• PROBLEM TO WORK ON: Among the records that follow, set down only the lines from the one containing "payload appended. -/" to the one containing "(s := respondOk", both included, exactly.

· · · · · · ·

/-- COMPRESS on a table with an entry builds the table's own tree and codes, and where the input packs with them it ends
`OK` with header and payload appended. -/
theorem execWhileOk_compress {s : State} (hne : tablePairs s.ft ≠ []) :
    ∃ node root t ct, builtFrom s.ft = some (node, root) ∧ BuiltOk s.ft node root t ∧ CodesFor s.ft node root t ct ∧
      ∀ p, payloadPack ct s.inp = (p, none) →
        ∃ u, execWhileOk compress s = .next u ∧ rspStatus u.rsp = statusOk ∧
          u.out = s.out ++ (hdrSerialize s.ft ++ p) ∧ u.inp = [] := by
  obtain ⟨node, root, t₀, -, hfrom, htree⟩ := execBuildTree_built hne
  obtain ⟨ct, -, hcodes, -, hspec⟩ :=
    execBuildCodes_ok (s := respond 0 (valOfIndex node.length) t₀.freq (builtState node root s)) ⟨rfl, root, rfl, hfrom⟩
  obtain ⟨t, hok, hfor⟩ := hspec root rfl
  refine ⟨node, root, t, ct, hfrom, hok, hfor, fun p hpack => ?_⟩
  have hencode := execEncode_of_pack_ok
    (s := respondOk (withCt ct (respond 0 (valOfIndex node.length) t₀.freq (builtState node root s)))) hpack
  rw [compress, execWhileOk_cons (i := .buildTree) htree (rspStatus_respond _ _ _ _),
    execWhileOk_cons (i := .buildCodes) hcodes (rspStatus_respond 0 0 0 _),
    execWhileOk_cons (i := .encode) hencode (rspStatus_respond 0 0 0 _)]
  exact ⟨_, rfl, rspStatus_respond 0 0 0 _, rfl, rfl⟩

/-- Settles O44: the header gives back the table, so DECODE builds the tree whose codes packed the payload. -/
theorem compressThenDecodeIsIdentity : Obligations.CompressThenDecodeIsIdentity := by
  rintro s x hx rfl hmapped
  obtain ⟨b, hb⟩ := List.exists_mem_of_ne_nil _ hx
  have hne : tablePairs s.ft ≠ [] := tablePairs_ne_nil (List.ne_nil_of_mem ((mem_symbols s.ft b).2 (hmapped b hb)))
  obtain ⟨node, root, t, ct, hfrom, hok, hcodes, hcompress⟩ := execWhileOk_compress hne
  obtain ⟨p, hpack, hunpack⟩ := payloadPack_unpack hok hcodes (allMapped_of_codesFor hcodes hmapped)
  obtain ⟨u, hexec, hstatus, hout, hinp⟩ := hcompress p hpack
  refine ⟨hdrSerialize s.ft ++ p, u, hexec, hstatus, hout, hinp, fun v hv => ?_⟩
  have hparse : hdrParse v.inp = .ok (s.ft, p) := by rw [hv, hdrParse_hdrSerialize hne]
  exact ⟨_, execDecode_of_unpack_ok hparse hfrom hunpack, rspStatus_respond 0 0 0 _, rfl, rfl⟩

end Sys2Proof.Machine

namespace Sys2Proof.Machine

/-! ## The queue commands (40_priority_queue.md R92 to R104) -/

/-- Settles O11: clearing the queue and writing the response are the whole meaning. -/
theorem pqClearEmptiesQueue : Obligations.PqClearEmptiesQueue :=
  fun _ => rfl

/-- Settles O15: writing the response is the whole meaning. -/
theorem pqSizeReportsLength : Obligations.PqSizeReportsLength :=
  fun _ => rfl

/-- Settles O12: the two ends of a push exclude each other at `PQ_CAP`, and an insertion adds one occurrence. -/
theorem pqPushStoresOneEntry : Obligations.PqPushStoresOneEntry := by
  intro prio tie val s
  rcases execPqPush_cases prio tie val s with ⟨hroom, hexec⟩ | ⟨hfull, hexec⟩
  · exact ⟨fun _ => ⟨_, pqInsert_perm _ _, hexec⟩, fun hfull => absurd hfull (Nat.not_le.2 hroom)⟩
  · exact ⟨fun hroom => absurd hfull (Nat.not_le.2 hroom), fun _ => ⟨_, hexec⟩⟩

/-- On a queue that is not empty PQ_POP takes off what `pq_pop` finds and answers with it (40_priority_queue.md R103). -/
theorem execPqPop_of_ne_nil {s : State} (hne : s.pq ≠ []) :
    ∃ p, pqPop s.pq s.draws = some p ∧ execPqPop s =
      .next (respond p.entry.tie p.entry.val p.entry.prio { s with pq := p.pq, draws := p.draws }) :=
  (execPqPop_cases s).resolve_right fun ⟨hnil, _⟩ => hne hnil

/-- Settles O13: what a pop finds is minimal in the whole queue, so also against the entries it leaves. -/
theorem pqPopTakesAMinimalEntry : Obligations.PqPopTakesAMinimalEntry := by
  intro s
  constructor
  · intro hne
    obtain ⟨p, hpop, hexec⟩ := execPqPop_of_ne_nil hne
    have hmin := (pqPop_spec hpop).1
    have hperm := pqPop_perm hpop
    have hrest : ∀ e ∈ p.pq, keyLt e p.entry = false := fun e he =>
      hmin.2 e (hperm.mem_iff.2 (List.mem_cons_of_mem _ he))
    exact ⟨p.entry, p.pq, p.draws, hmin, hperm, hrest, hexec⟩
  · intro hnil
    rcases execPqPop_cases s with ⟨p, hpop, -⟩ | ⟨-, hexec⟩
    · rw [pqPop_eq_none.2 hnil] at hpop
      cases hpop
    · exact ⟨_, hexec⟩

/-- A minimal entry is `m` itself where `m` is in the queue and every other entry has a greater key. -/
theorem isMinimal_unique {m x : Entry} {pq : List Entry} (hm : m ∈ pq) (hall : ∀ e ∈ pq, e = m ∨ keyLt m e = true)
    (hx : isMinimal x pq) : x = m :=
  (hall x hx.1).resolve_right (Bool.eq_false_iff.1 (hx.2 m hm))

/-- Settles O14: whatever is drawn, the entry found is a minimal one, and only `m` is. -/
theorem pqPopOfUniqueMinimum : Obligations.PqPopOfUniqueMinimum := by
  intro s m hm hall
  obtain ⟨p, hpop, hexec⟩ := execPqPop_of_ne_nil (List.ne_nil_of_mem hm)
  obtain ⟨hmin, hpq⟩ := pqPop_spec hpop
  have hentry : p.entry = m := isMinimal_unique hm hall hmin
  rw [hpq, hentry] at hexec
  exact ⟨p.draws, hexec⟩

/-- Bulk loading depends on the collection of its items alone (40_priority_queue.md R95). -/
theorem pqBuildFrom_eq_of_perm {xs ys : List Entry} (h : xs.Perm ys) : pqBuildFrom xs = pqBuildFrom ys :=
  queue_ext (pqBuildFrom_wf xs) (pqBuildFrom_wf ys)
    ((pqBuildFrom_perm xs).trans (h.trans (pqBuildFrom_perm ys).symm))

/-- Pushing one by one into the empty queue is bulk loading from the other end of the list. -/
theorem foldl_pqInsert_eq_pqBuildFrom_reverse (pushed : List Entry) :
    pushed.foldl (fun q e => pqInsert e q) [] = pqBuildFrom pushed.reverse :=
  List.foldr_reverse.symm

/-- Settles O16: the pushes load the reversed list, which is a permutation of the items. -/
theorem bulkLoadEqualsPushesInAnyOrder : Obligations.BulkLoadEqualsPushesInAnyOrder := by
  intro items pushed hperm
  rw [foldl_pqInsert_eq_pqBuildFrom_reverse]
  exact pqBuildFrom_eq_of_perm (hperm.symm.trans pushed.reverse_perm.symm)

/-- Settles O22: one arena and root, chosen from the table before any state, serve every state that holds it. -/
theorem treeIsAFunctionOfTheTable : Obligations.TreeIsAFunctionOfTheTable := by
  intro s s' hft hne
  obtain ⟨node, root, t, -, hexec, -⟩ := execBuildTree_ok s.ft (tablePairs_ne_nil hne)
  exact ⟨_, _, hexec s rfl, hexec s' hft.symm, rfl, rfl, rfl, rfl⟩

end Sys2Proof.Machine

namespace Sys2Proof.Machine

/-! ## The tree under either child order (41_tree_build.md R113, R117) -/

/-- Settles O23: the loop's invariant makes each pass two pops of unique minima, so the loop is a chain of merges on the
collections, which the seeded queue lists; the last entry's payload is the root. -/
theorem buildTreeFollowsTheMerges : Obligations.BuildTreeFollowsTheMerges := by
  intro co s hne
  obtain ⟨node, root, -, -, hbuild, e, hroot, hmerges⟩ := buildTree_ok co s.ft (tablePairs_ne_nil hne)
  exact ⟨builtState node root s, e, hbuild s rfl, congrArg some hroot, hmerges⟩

· · · · · · ·

• EXPECTED OUTPUT:
`OK` with header and payload appended. -/
theorem execWhileOk_compress {s : State} (hne : tablePairs s.ft ≠ []) :
    ∃ node root t ct, builtFrom s.ft = some (node, root) ∧ BuiltOk s.ft node root t ∧ CodesFor s.ft node root t ct ∧
      ∀ p, payloadPack ct s.inp = (p, none) →
        ∃ u, execWhileOk compress s = .next u ∧ rspStatus u.rsp = statusOk ∧
          u.out = s.out ++ (hdrSerialize s.ft ++ p) ∧ u.inp = [] := by
  obtain ⟨node, root, t₀, -, hfrom, htree⟩ := execBuildTree_built hne
  obtain ⟨ct, -, hcodes, -, hspec⟩ :=
    execBuildCodes_ok (s := respond 0 (valOfIndex node.length) t₀.freq (builtState node root s)) ⟨rfl, root, rfl, hfrom⟩
  obtain ⟨t, hok, hfor⟩ := hspec root rfl
  refine ⟨node, root, t, ct, hfrom, hok, hfor, fun p hpack => ?_⟩
  have hencode := execEncode_of_pack_ok
    (s := respondOk (withCt ct (respond 0 (valOfIndex node.length) t₀.freq (builtState node root s)))) hpack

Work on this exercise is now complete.